Treating Epistemic Uncertainty Using Bootstrapping Selection of Input Distribution Model for Confidence-Based Reliability Assessment

[+] Author and Article Information
Min-Yeong Moon

Mem. ASME
Department of Mechanical Engineering,
College of Engineering,
The University of Iowa,
Iowa City, IA 52242
e-mail: minyeong-moon@uiowa.edu

K. K. Choi

Mem. ASME
Department of Mechanical Engineering,
College of Engineering,
The University of Iowa,
Iowa City, IA 52242
e-mail: kyung-choi@uiowa.edu

Nicholas Gaul

Mem. ASME
RAMDO Solutions, LLC,
Iowa City, IA 52240
e-mail: nicholas-gaul@ramdosolutions.com

David Lamb

US Army RDECOM/TARDEC,
Warren, MI 48397-5000
e-mail: david.lamb@us.army.mil

1Corresponding author.

Contributed by the Design Automation Committee of ASME for publication in the JOURNAL OF MECHANICAL DESIGN. Manuscript received July 31, 2018; final manuscript received November 26, 2018; published online January 10, 2019. Assoc. Editor: Xiaoping Du. This work is in part a work of the U.S. Government. ASME disclaims all interest in the U.S. Government's contributions.

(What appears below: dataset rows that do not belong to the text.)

-- ==== Sys2Proof/Machine/Granary.lean ====
section
/-! DEFINITION. The Granary (R322–R357): pools and sequences in the management address space, appending, sharing, attention,
merging, expansion and backward recomputation. -/

namespace Sys2Proof.Machine
open Sys2Proof.Machine.Fp

/-- Work of the Granary: it changes the device and ends with a value or with a status code of R332. -/
abbrev GM := ExceptT Nat (StateM Dev)

/-! ### Status codes (R332) -/

/-- BAD_BLOCK. -/
def gBadBlock : Nat := 0x01
/-- FAULT. -/
def gFault : Nat := 0x02
/-- NOT_OWNER. -/
def gNotOwner : Nat := 0x03
/-- OVER_QUOTA. -/
def gOverQuota : Nat := 0x04
/-- POOL_EMPTY. -/
def gPoolEmpty : Nat := 0x05
/-- NO_STAGE. -/
def gNoStage : Nat := 0x06
/-- LENGTH. -/
def gLength : Nat := 0x07
/-- STAGE_FULL. -/
def gStageFull : Nat := 0x08
/-- REFCOUNT. -/
def gRefcount : Nat := 0x09
/-- PROV_STATE. -/
def gProvState : Nat := 0x0A
/-- ECC. -/
def gEcc : Nat := 0x0B
/-- SQUASHED. -/
def gSquashed : Nat := 0x0C
/-- POS_MISMATCH. -/
def gPosMismatch : Nat := 0x0D

/-- A code that ends a job REFUSED. -/
def gRefused (c : Nat) : Bool := decide (0x04 ≤ c) && decide (c ≤ 0x09)

/-- The mark that a record of a job names (R356): that of its provisional mode, else it is free (log 46). -/
def Dev.granMark (d : Dev) (j : Job) : Nat × Dev :=
  match j.tag with
  | some t => (t.mark, d)
  | none => d.fresh

/-- The sequence that a job names: bytes 2 and 3 of its block (R331), which are zero where none is named. -/
def Job.granSeq (j : Job) : Nat := j.notes.getD 1 0 % 65536

/-- A record of the Granary (R356). -/
def Dev.granEvent (d : Dev) (tag : Option PTag) (code lane ctx gen addr kind st seq low : Nat) : Dev :=
  d.raiseFor tag code lane ctx gen (dAt 16 8 addr + dAt 24 1 kind + dAt 25 1 st + dAt 26 2 seq + dAt 28 4 low)

/-! ### Memory -/

/-- A record of a job that names its mark. -/
def Dev.granNote (d : Dev) (j : Job) (code st : Nat) : Dev :=
  let (m, d) := d.granMark j
  d.granEvent j.tag code j.lane j.ctx j.gen j.addr j.kind st j.granSeq m

/-- A page table, descriptor, refcount or free stack that cannot be corrected, or a table error, sets table_bad and raises TABLE_ECC (R326, R354). -/
def Dev.granTableBad (d : Dev) (j : Job) : Dev := (d.setB F.GRAN_STATUS_table_bad true).granNote j 0x0705 gEcc

/-- Read the management space as requester 19, with the stack requests of a unit of the Granary. -/
def gReadAs (sreq : Nat) (j : Job) (table : Bool) (a n : Nat) : GM (List Byte) := do
  let d ← get
  match d.mgmtRead 19 sreq false a n j.ctx j.gen with
  | (d, .ok b) => set d; pure b
  | (d, .error r) =>
    if r = 0x10 then
      set (if table then d.granTableBad j else d)
      throw gEcc
    else
      set d
      throw gFault

/-- Read the management space for a job. -/
def gRead (j : Job) (table : Bool) (a n : Nat) : GM (List Byte) := gReadAs 0x53 j table a n

/-- Write the management space as requester 19. -/
def gWrite (j : Job) (a : Nat) (b : List Byte) : GM Unit := do
  let d ← get
  match d.mgmtWrite 19 0x53 false a b false j.ctx j.gen with
  | (d, none) => set d
  | (d, some r) =>
    set d
    throw (if r = 0x10 then gEcc else gFault)

/-- How a job ends whose access of its context's memory fails: ECC for an uncorrectable error (R383), else FAULT (R332). -/
def gAccCode : AccErr → Nat
  | .ecc _ => gEcc
  | _ => gFault

/-- Read job memory in the issuing context; a failure is reported (R156). -/
def gJobRead (j : Job) (a n : Nat) : GM (List Byte) := do
  let d ← get
  match d.ctxRead j.who j.tag a n with
  | (d, .ok b) => set d; pure b
  | (d, .error e) => set (d.reportAcc j.who j.tag false e); throw (gAccCode e)

/-- Write job memory in the issuing context; a failure is reported (R156). -/
def gJobWrite (j : Job) (a : Nat) (b : List Byte) : GM Unit := do
  let d ← get
  match d.ctxWrite j.who j.tag a b with
  | (d, .ok _) => set d
  | (d, .error e) => set (d.reportAcc j.who j.tag true e); throw (gAccCode e)

/-- End with a code when a condition holds. -/
def gCheck (bad : Bool) (code : Nat) : GM Unit := if bad then throw code else pure ()

/-! ### Pools (R323, R324) -/

/-- One part of a slice: where its data and scales begin, and the elements of a token's row. -/
structure GPart where
  data : Nat
  scale : Nat
  w : Nat
deriving DecidableEq, Repr

/-- A pool's configuration. -/
structure GPool where
  num : Nat
  compat : Bool
  fmt : Nat
  mx : Bool
  stores : Nat
  heads : Nat
  hd : Nat
  parts : List GPart
  slice : Nat
  base : Nat
  rc : Nat
  stack : Nat
  bias : Option Nat
  ok : Bool
deriving DecidableEq, Repr

/-- A multiple of 64 at or above. -/
def al64 (n : Nat) : Nat := (n + 63) / 64 * 64

/-- Pool `p` as its registers give it. -/
def Dev.gPool (d : Dev) (p : Nat) : GPool :=
  let compat := d.flag (F.GRAN_POOL_CFG_form p)
  let el := d.getF (F.GRAN_POOL_CFG_elem p)
  let fmt := if compat then (if el = 0 then 10 else 7) else if el = 0 then 2 else if el = 1 then 1 else 3
  let mx := compat || el == 2
  let g := if compat then d.getF (F.GRAN_POOL_CFG_g_m1 p) + 1 else 1
  let hd := if compat then 32 * 2 ^ d.getF (F.GRAN_POOL_CFG_d p) else 32 * (d.getF (F.GRAN_POOL_CFG_r_m1 p) + 1)
  let w := g * hd
  let data := al64 (16 * w * fmtBits fmt / 8)
  let scales := if mx then al64 (16 * w / 32) else 0
  let parts : List GPart := if compat then [⟨0, data, w⟩, ⟨data + scales, 2 * data + scales, w⟩] else [⟨0, data, w⟩]
  let slice := (data + scales) * parts.length
  let s := d.getF (F.GRAN_POOL_CFG_stores_m1 p) + 1
  { num := p, compat := compat, fmt := fmt, mx := mx, stores := s, heads := g, hd := hd, parts := parts, slice := slice,
    base := d.getF (F.GRAN_POOL_BASE_base p) * 64, rc := d.getF (F.GRAN_POOL_RC_base p) * 64,
    stack := d.getF (F.GRAN_POOL_STACK_base p) * 64,
    bias := if d.flag (F.GRAN_POOL_CFG_bias_en p) then some (d.getF (F.GRAN_POOL_BIAS_base p) * 256) else none,
    ok := d.flag (F.GRAN_POOL_CFG_enable p) && decide (slice ≤ 65536)
      && decide (s * slice ≤ d.getF F.GRAN_STAGE_CFG_stride * 1024) && (if compat then decide (el < 2) else decide (el < 3)) && decide (s ≤ 128) }

/-- The staging buffer of a sequence. -/
def Dev.gStage (d : Dev) (i : Nat) : Nat := d.getF F.GRAN_STAGE_BASE_base * 65536 + i * (d.getF F.GRAN_STAGE_CFG_stride * 1024)

/-- A slice of a frame (R324). -/
def GPool.frameSlice (p : GPool) (f s : Nat) : Nat := p.base + (f * p.stores + s) * p.slice

/-- Read the row of token `j` of a part of a slice as exact values. -/
def gRow (jb : Job) (p : GPool) (slice : Nat) (part : GPart) (j : Nat) : GM (List FVal) := do
  let bits := fmtBits p.fmt
  let raw ← gRead jb false (slice + part.data + j * part.w * bits / 8) (part.w * bits / 8)
  let sc ← if p.mx then gRead jb false (slice + part.scale + j * part.w / 32) (part.w / 32) else pure []
  let n := leNat raw
  pure ((List.range part.w).map fun c =>
    let e := field n (c * bits) bits
    if p.mx then mxValue p.fmt (leAt sc (c / 32) 1) e else decodeElem p.fmt e)

/-- Pack elements of `w` bits into bytes. -/
def packElems (w : Nat) (l : List Nat) : List Byte :=
  leBytes (l.length * w / 8) ((l.zip (List.range l.length)).foldl (fun n x => n + x.1 * 2 ^ (w * x.2)) 0)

J. Mech. Des 141(3), 031402 (Jan 10, 2019) (14 pages) Paper No: MD-18-1607; doi: 10.1115/1.4042149 History: Received July 31, 2018; Revised November 26, 2018

Accurately predicting the reliability of a physical system under aleatory uncertainty requires a very large number of physical output testing. Alternatively, a simulation-based method can be used, but it would involve epistemic uncertainties due to imperfections in input distribution models, simulation models, and surrogate models, as well as a limited number of output testing due to cost. Thus, the estimated output distributions and their corresponding reliabilities would become uncertain. One way to treat epistemic uncertainty is to use a hierarchical Bayesian approach; however, this could result in an overly conservative reliability by integrating possible candidates of input distribution. In this paper, a new confidence-based reliability assessment method that reduces unnecessary conservativeness is developed. The epistemic uncertainty induced by a limited number of input data is treated by approximating an input distribution model using a bootstrap method. Two engineering examples and one mathematical example are used to demonstrate that the proposed method (1) provides less conservative reliability than the hierarchical Bayesian analysis, yet (2) predicts the reliability of a physical system that satisfies the user-specified target confidence level, and (3) shows convergence behavior of reliability estimation as numbers of input and output test data increase.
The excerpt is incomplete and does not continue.